Children between the ages of two and three show an overwhelming desire to be free. “I do it by myself” seems to be her motto. Is it a good idea to let them play in the kitchen to develop their independence?
When a baby comes home, the life of the whole family is revolutionized. Time passes too quickly and soon that child who babbled and looked around with big curious eyes today goes and comes around the house with complete ease and confidence: he climbs, goes up, goes down and touches everything he can and what he should not. Our baby is almost two years old and we wonder how he grew up so fast. Coupled with the physical changes come the emotional ones and the great personality changes.
Between the ages of two and three, children show an overwhelming desire to be free. “I do it by myself” seems to be her motto. In this stage they experience the detachment of mom and dad, and they realize that they are independent beings that can experience things for themselves. This period is essential to achieve the development of their independence throughout their lives and to promote their personality traits.
There are everyday situations in which we can help them learn, and almost without realizing it, that also helps us as parents to avoid tantrums or tantrums when they want to do this or that thing and we do not allow it. When the dozens of toys that abound around the house no longer amuse your child, here are some options to develop their independence from a young age and help them to know themselves.
Children love to play with water. Be it winter or summer, there is no child in the world who does not entertain himself with a few bowls and a tap. My 21-month-old daughter drags the chair into the kitchen and gets ready to go upstairs; She asks me in her language to open the faucet and the game begins. Meanwhile, I have time to continue preparing the food and we are both happy: she plays at washing dishes and I continue with my chores.
To clean it has been said
When a glass of water is spilled, or when some food is accidentally dropped on the floor, it is normal for one to scold the child and say with an angry face: “Look what you did!” Whether accidental or on purpose, the child likes to see the cause-effect reaction of things. He wants to know what happens if he throws some peas over here, or if he pours another little rice over there. In this case it is good to teach him that what gets dirty gets cleaned; And so he can see that “he alone” can clean up what he has done. The game will then be dirty-clean, and he will see that he can also do what Mom and Dad do (of course, the rest of the cleaning will be up to you later).
There comes a point in the day when crayons are no longer fun, dolls and cars are thrown around every corner of the house, and our baby starts throwing tantrums about anything – he’s probably bored! But you have a thousand things to do. What you don’t know yet is that you have a little helper.
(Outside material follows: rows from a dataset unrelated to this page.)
-- ==== Sys2Proof/Laws/Mem.lean ====
section
/-!
SUPPORT. Laws of memory: the canonical form, what a write leaves in each byte, and what a read after it gives.
-/

namespace Sys2Proof.Machine

/-- The canonical form says that addresses rise and that no cell is listed as an empty byte. -/
theorem Mem.wf_iff (m : List Host.Cell) :
    Mem.wf m = true ↔ m.Pairwise (fun c d => c.1 < d.1) ∧ ∀ c ∈ m, c.2 ≠ emptyByte := by
  match m with
  | [] => simp [Mem.wf]
  | [(a, b)] => simp [Mem.wf]
  | (a, b) :: (a', b') :: t =>
    have ih := Mem.wf_iff ((a', b') :: t)
    simp only [Mem.wf, Bool.and_eq_true, bne_iff_ne, ne_eq, decide_eq_true_eq, ih, List.pairwise_cons, List.mem_cons,
      forall_eq_or_imp]
    constructor
    · rintro ⟨⟨hb, ha⟩, ⟨h1, h2⟩, h3, h4⟩
      exact ⟨⟨⟨ha, fun c hc => lt_trans ha (h1 c hc)⟩, h1, h2⟩, hb, h3, h4⟩
    · rintro ⟨⟨⟨ha, _⟩, h1, h2⟩, hb, h3, h4⟩
      exact ⟨⟨hb, ha⟩, ⟨h1, h2⟩, h3, h4⟩

/-- The byte of memory at an address. -/
def Mem.byte (m : List Host.Cell) (k : Nat) : BitVec 8 :=
  match m.find? fun c => c.1 == k with
  | some c => c.2
  | none => emptyByte

theorem Mem.byte_nil (k : Nat) : Mem.byte [] k = emptyByte := rfl

theorem Mem.byte_cons (a : Nat) (b : BitVec 8) (t : List Host.Cell) (k : Nat) :
    Mem.byte ((a, b) :: t) k = if a = k then b else Mem.byte t k := by
  unfold Mem.byte
  by_cases h : a = k <;> simp [h]

/-- A byte below every listed address is empty. -/
theorem Mem.byte_low (m : List Host.Cell) (k : Nat) (h : ∀ c ∈ m, k < c.1) : Mem.byte m k = emptyByte := by
  induction m with
  | nil => rfl
  | cons c t ih =>
    obtain ⟨a, b⟩ := c
    have ha : k < a := h (a, b) (by simp)
    rw [Mem.byte_cons, if_neg (by omega)]
    exact ih fun c hc => h c (by simp [hc])

/-- The cells written for n bytes of v lie between k and k + n, rise, and are not empty. -/
theorem Mem.mem_cells (k n v : Nat) (c : Host.Cell) :
    c ∈ Mem.cells k n v ↔ k ≤ c.1 ∧ c.1 < k + n ∧ c.2 = BitVec.ofNat 8 (v / 2 ^ (8 * (c.1 - k))) ∧ c.2 ≠ emptyByte := by
  unfold Mem.cells
  simp only [List.mem_filterMap, List.mem_range]
  constructor
  · rintro ⟨i, hi, h⟩
    split at h
    · cases h
    · rename_i hne
      cases h
      refine ⟨by simp, by simp only; omega, by simp, hne⟩
  · rintro ⟨h1, h2, h3, h4⟩
    refine ⟨c.1 - k, by omega, ?_⟩
    rw [← h3]
    simp only [h4, ite_false, Option.some.injEq]
    obtain ⟨a, b⟩ := c
    simp only [Prod.mk.injEq, and_true] at *
    omega

theorem Mem.cells_pairwise (k n v : Nat) : (Mem.cells k n v).Pairwise (fun c d => c.1 < d.1) := by
  unfold Mem.cells
  refine List.Pairwise.filterMap _ ?_ List.pairwise_lt_range
  intro i j hij c hc d hd
  simp only at hc hd
  split at hc
  · cases hc
  · split at hd
    · cases hd
    · cases hc; cases hd; simp only; omega

/-- The cells of rising memory below an address, and those from it on. -/
theorem Mem.mem_split (m : List Host.Cell) (q : Nat) (c : Host.Cell) (hp : m.Pairwise (fun c d => c.1 < d.1)) :
    (c ∈ m.takeWhile (fun c => decide (c.1 < q)) ↔ c ∈ m ∧ c.1 < q) ∧
      (c ∈ m.dropWhile (fun c => decide (c.1 < q)) ↔ c ∈ m ∧ q ≤ c.1) := by
  induction m with
  | nil => simp
  | cons d t ih =>
    have ht := (List.pairwise_cons.1 hp).1
    have ih := ih (List.pairwise_cons.1 hp).2
    by_cases hd : d.1 < q
    · simp only [List.takeWhile_cons, List.dropWhile_cons, hd, decide_true, ite_true, List.mem_cons, ih.1, ih.2]
      constructor
      · constructor
        · rintro (rfl | ⟨h1, h2⟩)
          · exact ⟨.inl rfl, hd⟩
          · exact ⟨.inr h1, h2⟩
        · rintro ⟨rfl | h1, h2⟩
          · exact .inl rfl
          · exact .inr ⟨h1, h2⟩
      · constructor
        · rintro ⟨h1, h2⟩
          exact ⟨.inr h1, h2⟩
        · rintro ⟨rfl | h1, h2⟩
          · omega
          · exact ⟨h1, h2⟩
    · simp only [List.takeWhile_cons, List.dropWhile_cons, hd, decide_false, Bool.false_eq_true, ite_false, List.mem_cons,
        List.not_mem_nil, false_iff, not_and, not_lt]
      constructor
      · rintro (rfl | h1)
        · omega
        · have := ht c h1
          omega
      · constructor
        · rintro (rfl | h1)
          · exact ⟨.inl rfl, by omega⟩
          · have := ht c h1
            exact ⟨.inr h1, by omega⟩
        · exact fun h => h.1

/-- A write keeps the canonical form. -/
theorem Mem.wf_writeBytes (m : List Host.Cell) (k n v : Nat) (h : Mem.wf m = true) : Mem.wf (Mem.writeBytes m k n v) = true := by
  rw [Mem.wf_iff] at h ⊢
  obtain ⟨hp, hn⟩ := h
  have hhi : ∀ c ∈ m.dropWhile (fun c => decide (c.1 < k + n)), k + n ≤ c.1 := fun c hc => ((Mem.mem_split m _ c hp).2.1 hc).2
  have hlo : ∀ c ∈ m.takeWhile (fun c => decide (c.1 < k)), c.1 < k := fun c hc => ((Mem.mem_split m _ c hp).1.1 hc).2
  unfold Mem.writeBytes
  constructor
  · rw [List.pairwise_append, List.pairwise_append]
    refine ⟨⟨hp.sublist (List.takeWhile_sublist _), Mem.cells_pairwise k n v, ?_⟩, hp.sublist (List.dropWhile_sublist _), ?_⟩
    · intro c hc d hd
      have := hlo c hc
      have := ((Mem.mem_cells k n v d).1 hd).1
      omega
    · intro c hc d hd
      have hd := hhi d hd
      rcases List.mem_append.1 hc with hc | hc
      · have := hlo c hc
        omega
      · have := ((Mem.mem_cells k n v c).1 hc).2.1
        omega
  · intro c hc
    rcases List.mem_append.1 hc with hc | hc
    · rcases List.mem_append.1 hc with hc | hc
      · exact hn c (List.takeWhile_subset _ hc)
      · exact ((Mem.mem_cells k n v c).1 hc).2.2.2
    · exact hn c (List.dropWhile_subset _ hc)

theorem Mem.wf_writeBits (m : List Host.Cell) (fa w v : Nat) (h : Mem.wf m = true) : Mem.wf (Mem.writeBits m fa w v) = true :=
  Mem.wf_writeBytes m _ _ _ h

theorem Mem.wf_writeMasked (m : List Host.Cell) (fa w v mask : Nat) (h : Mem.wf m = true) :
    Mem.wf (Mem.writeMasked m fa w v mask) = true := Mem.wf_writeBytes m _ _ _ h

/-- A listed byte of rising cells is its cell's. -/
theorem Mem.byte_of_mem (m : List Host.Cell) (hp : m.Pairwise (fun c d => c.1 < d.1)) (c : Host.Cell) (hc : c ∈ m) :
    Mem.byte m c.1 = c.2 := by
  induction m with
  | nil => cases hc
  | cons d t ih =>
    obtain ⟨a, b⟩ := d
    rw [Mem.byte_cons]
    rcases List.mem_cons.1 hc with rfl | hc
    · simp
    · have := (List.pairwise_cons.1 hp).1 c hc
      simp only at this
      rw [if_neg (by omega)]
      exact ih (List.pairwise_cons.1 hp).2 hc

/-- An address with no cell holds an empty byte. -/
theorem Mem.byte_of_not_mem (m : List Host.Cell) (k : Nat) (h : ∀ c ∈ m, c.1 ≠ k) : Mem.byte m k = emptyByte := by
  unfold Mem.byte
  rw [List.find?_eq_none.2 (by simpa using fun a b hc => h (a, b) hc)]

/-- What a write leaves in each byte: its own bytes are v's, every other is as it was. -/
theorem Mem.byte_writeBytes (m : List Host.Cell) (k n v j : Nat) (h : Mem.wf m = true) :
    Mem.byte (Mem.writeBytes m k n v) j =
      if k ≤ j ∧ j < k + n then BitVec.ofNat 8 (v / 2 ^ (8 * (j - k))) else Mem.byte m j := by
  have hw := Mem.wf_writeBytes m k n v h
  rw [Mem.wf_iff] at h hw
  have hmem : ∀ c, c ∈ Mem.writeBytes m k n v ↔ (c ∈ m ∧ (c.1 < k ∨ k + n ≤ c.1)) ∨ c ∈ Mem.cells k n v := by
    intro c
    unfold Mem.writeBytes
    rw [List.mem_append, List.mem_append]
    have hsplit := fun q => Mem.mem_split m q c h.1
    rw [(hsplit k).1, (hsplit (k + n)).2]
    constructor
    · rintro ((h1 | h1) | h1)
      · exact .inl ⟨h1.1, .inl h1.2⟩
      · exact .inr h1
      · exact .inl ⟨h1.1, .inr h1.2⟩
    · rintro (⟨h1, h2 | h2⟩ | h1)
      · exact .inl (.inl ⟨h1, h2⟩)
      · exact .inr ⟨h1, h2⟩
      · exact .inl (.inr h1)
  split
  · rename_i hj
    by_cases hz : BitVec.ofNat 8 (v / 2 ^ (8 * (j - k))) = emptyByte
    · rw [hz]
      refine Mem.byte_of_not_mem _ _ fun c hc e => ?_
      rcases (hmem c).1 hc with ⟨_, h2⟩ | h1
      · omega
      · have := (Mem.mem_cells k n v c).1 h1
        rw [e] at this
        exact this.2.2.2 (this.2.2.1.trans hz)
    · exact Mem.byte_of_mem _ hw.1 (j, BitVec.ofNat 8 (v / 2 ^ (8 * (j - k))))
        ((hmem _).2 (.inr ((Mem.mem_cells k n v _).2 ⟨hj.1, hj.2, rfl, hz⟩)))
  · rename_i hj
    by_cases hl : ∃ c ∈ m, c.1 = j
    · obtain ⟨c, hc, rfl⟩ := hl
      rw [Mem.byte_of_mem m h.1 c hc]
      exact Mem.byte_of_mem _ hw.1 c ((hmem c).2 (.inl ⟨hc, by omega⟩))
    · have hl : ∀ c ∈ m, c.1 ≠ j := fun c hc e => hl ⟨c, hc, e⟩
      rw [Mem.byte_of_not_mem m j hl]
      refine Mem.byte_of_not_mem _ _ fun c hc e => ?_
      rcases (hmem c).1 hc with ⟨h1, _⟩ | h1
      · exact hl c h1 e
      · have := (Mem.mem_cells k n v c).1 h1
        omega

/-- A read of n bytes is the number whose digits they are. -/
theorem Mem.readBytes_succ (m : List Host.Cell) (k n : Nat) (h : Mem.wf m = true) :
    Mem.readBytes m k (n + 1) = (Mem.byte m k).toNat + 2 ^ 8 * Mem.readBytes m (k + 1) n := by
  rw [Mem.wf_iff] at h
  obtain ⟨hp, hn⟩ := h
  clear hn
  induction m with
  | nil => simp [Mem.readBytes, Mem.byte_nil, emptyByte]
  | cons d t ih =>
    obtain ⟨a, b⟩ := d
    have ht := (List.pairwise_cons.1 hp).1
    have ih := ih (List.pairwise_cons.1 hp).2
    rw [Mem.byte_cons]
    simp only [Mem.readBytes]
    by_cases h1 : a < k
    · rw [if_pos h1, if_neg (show ¬ a = k by omega), if_pos (show a < k + 1 by omega)]
      exact ih
    · by_cases h2 : a = k
      · subst h2
        have hb : Mem.byte t a = emptyByte := Mem.byte_low t a fun c hc => ht c hc
        rw [if_neg h1, if_pos (show a < a + (n + 1) by omega), if_pos (show a = a from rfl), if_pos (show a < a + 1 by omega), ih, hb]
        simp [emptyByte]
      · rw [if_neg h1, if_neg (show ¬ a < k + 1 by omega), if_neg h2]
        have hb : Mem.byte t k = emptyByte := Mem.byte_low t k fun c hc => by
          have := ht c hc
          simp only at this
          omega
        by_cases h3 : a < k + (n + 1)
        · rw [if_pos h3, if_pos (show a < k + 1 + n by omega), ih, hb]
          have e : 8 * (a - k) = 8 + 8 * (a - (k + 1)) := by omega
          rw [e, Nat.pow_add]
          simp only [emptyByte]
          ring_nf
        · rw [if_neg h3, if_neg (show ¬ a < k + 1 + n by omega), hb]
          simp [emptyByte]

/-- No bytes read are zero. -/
theorem Mem.readBytes_zero (m : List Host.Cell) (k : Nat) : Mem.readBytes m k 0 = 0 := by
  induction m with
  | nil => rfl
  | cons d t ih =>
    obtain ⟨a, b⟩ := d
    simp only [Mem.readBytes, Nat.add_zero]
    split
    · exact ih
    · rfl

/-- n bytes are below 2^(8n). -/
theorem Mem.readBytes_lt (m : List Host.Cell) (k n : Nat) (h : Mem.wf m = true) : Mem.readBytes m k n < 2 ^ (8 * n) := by
  induction n generalizing k with
  | zero => simp [Mem.readBytes_zero]
  | succ n ih =>
    rw [Mem.readBytes_succ m k n h]
    have h1 := ih (k + 1)
    have h2 := (Mem.byte m k).isLt
    have e : 8 * (n + 1) = 8 + 8 * n := by omega
    rw [e, Nat.pow_add]
    omega

/-- Two memories with the same bytes in a range read the same there. -/
theorem Mem.readBytes_congr (m m' : List Host.Cell) (k n : Nat) (h : Mem.wf m = true) (h' : Mem.wf m' = true)
    (e : ∀ j, k ≤ j → j < k + n → Mem.byte m j = Mem.byte m' j) : Mem.readBytes m k n = Mem.readBytes m' k n := by
  induction n generalizing k with
  | zero => simp [Mem.readBytes_zero]
  | succ n ih =>
    rw [Mem.readBytes_succ m k n h, Mem.readBytes_succ m' k n h', e k (by omega) (by omega),
      ih (k + 1) fun j h1 h2 => e j (by omega) (by omega)]

/-- Bytes just written read as written. -/
theorem Mem.readBytes_writeBytes (m : List Host.Cell) (k n v : Nat) (h : Mem.wf m = true) :
    Mem.readBytes (Mem.writeBytes m k n v) k n = v % 2 ^ (8 * n) := by
  have hw := Mem.wf_writeBytes m k n v h
  have key : ∀ i, i ≤ n → Mem.readBytes (Mem.writeBytes m k n v) (k + (n - i)) i = v / 2 ^ (8 * (n - i)) % 2 ^ (8 * i) := by
    intro i
    induction i with
    | zero => intro _; simp [Mem.readBytes_zero, Nat.mod_one]
    | succ i ih =>
      intro hi
      rw [Mem.readBytes_succ _ _ _ hw, Mem.byte_writeBytes m k n v _ h, if_pos (by omega)]
      have e1 : k + (n - (i + 1)) + 1 = k + (n - i) := by omega
      have e2 : k + (n - (i + 1)) - k = n - (i + 1) := by omega
      have e3 : 8 * (n - i) = 8 * (n - (i + 1)) + 8 := by omega
      rw [e1, ih (by omega), e2, e3, Nat.pow_add, ← Nat.div_div_eq_div_mul]
      have e4 : 8 * (i + 1) = 8 + 8 * i := by omega
      rw [e4, Nat.pow_add, Nat.mod_mul, BitVec.toNat_ofNat]
  simpa using key n le_rfl

/-- Bits just written read as written (R6). -/
theorem Mem.readBits_writeBits (m : List Host.Cell) (fa w v : Nat) (h : Mem.wf m = true) :
    Mem.readBits (Mem.writeBits m fa w v) fa w = v % 2 ^ w := by
  unfold Mem.readBits Mem.writeBits
  rw [Mem.readBytes_writeBytes _ _ _ _ h, putField_eq]
  have hb : fa % 8 + w ≤ 8 * ceilDiv (fa % 8 + w) 8 := by
    unfold ceilDiv
    omega
  set o := Mem.readBytes m (fa / 8) (ceilDiv (fa % 8 + w) 8)
  set N := 8 * ceilDiv (fa % 8 + w) 8
  apply Nat.eq_of_testBit_eq
  intro i
  rw [Nat.testBit_mod_two_pow, Nat.testBit_div_two_pow, Nat.testBit_mod_two_pow, Nat.testBit_mod_two_pow]
  by_cases hi : i < w
  · have e : o % 2 ^ (fa % 8) + 2 ^ (fa % 8) * (v % 2 ^ w) + 2 ^ (fa % 8 + w) * (o / 2 ^ (fa % 8 + w)) =
        2 ^ (fa % 8) * (v % 2 ^ w + 2 ^ w * (o / 2 ^ (fa % 8 + w))) + o % 2 ^ (fa % 8) := by
      rw [Nat.pow_add]
      ring
    rw [e, Nat.testBit_two_pow_mul_add _ (Nat.mod_lt _ (Nat.two_pow_pos _)), if_neg (by omega)]
    have e2 : i + fa % 8 - fa % 8 = i := by omega
    rw [e2, Nat.add_comm (v % 2 ^ w), Nat.testBit_two_pow_mul_add _ (Nat.mod_lt _ (Nat.two_pow_pos _)), if_pos hi,
      Nat.testBit_mod_two_pow]
    have : i + fa % 8 < N := by omega
    simp [hi, this]
  · simp [hi]

end Sys2Proof.Machine
end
Children love to see that they can be of great help to others. Ask him to hand you things – even if you don’t need them – or to put this inside that, or to move an object to another part of the house. Do not forget to be clear, concise, ask please and then thank their work with a big smile. Saying, “You’ve helped mom / dad a lot today, thank you son” is a good option and your child will be proud to have helped.
Like these, there are many other options that you can put into practice with your little one at home to develop his independence and strengthen his personality. Always keep in mind that everything that is asked with love bears its fruits; “Thank you” and “please” should not be missing in your vocabulary.
Always encourage him to keep going, even when he feels discouraged because he has not managed to do this or that; Parents are their guides, and if they see that we are not losing our cool it will be easier for them to get back on track. Remember that phrase that says: “Don’t worry about your children listening to you, they are always watching you.”